> _What you will do_:
Retype, word for word, each line between the lines holding "s.cancelled := by rw [memWrite_only]" and "s.chrRam := by rw [memWrite_only]", inclusive, and leave the rest of the data alone.

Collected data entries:
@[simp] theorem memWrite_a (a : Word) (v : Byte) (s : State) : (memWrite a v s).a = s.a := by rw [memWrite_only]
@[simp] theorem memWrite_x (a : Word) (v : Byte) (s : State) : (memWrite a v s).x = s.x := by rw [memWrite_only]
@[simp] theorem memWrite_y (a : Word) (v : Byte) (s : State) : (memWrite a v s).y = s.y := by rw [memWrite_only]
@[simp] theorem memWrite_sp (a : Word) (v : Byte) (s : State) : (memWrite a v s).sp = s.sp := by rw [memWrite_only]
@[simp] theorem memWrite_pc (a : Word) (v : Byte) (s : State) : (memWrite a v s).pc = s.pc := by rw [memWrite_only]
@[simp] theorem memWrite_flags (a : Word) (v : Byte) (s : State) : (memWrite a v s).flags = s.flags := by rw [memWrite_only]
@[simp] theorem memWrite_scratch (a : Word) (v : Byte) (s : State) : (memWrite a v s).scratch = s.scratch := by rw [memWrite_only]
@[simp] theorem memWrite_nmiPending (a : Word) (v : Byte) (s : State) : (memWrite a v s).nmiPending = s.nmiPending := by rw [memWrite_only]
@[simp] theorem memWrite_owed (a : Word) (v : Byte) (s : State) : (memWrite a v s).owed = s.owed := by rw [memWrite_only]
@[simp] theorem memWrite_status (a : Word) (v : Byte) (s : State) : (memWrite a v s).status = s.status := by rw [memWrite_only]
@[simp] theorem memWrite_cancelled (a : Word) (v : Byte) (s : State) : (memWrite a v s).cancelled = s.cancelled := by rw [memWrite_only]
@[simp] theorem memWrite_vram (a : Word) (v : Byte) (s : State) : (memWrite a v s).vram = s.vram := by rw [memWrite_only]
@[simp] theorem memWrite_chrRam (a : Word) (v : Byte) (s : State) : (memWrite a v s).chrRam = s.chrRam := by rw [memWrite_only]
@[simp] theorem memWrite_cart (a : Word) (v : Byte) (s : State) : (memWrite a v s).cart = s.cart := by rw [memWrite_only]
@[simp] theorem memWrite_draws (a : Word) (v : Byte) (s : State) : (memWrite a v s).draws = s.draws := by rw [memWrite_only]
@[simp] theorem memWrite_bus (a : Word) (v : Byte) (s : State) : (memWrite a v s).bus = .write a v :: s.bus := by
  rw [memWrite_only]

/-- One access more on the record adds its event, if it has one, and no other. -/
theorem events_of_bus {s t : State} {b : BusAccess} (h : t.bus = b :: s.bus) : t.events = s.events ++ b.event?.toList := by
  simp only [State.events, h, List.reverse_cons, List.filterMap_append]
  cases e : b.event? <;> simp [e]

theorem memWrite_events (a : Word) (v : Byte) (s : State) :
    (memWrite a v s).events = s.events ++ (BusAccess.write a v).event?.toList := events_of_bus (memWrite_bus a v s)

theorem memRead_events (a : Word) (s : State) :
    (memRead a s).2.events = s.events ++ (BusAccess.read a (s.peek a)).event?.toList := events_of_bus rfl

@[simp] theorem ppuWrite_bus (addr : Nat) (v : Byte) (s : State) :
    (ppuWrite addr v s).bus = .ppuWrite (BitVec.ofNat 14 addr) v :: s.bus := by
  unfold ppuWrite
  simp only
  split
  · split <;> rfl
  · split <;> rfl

> _Result below_:
@[simp] theorem memWrite_cancelled (a : Word) (v : Byte) (s : State) : (memWrite a v s).cancelled = s.cancelled := by rw [memWrite_only]
@[simp] theorem memWrite_vram (a : Word) (v : Byte) (s : State) : (memWrite a v s).vram = s.vram := by rw [memWrite_only]
@[simp] theorem memWrite_chrRam (a : Word) (v : Byte) (s : State) : (memWrite a v s).chrRam = s.chrRam := by rw [memWrite_only]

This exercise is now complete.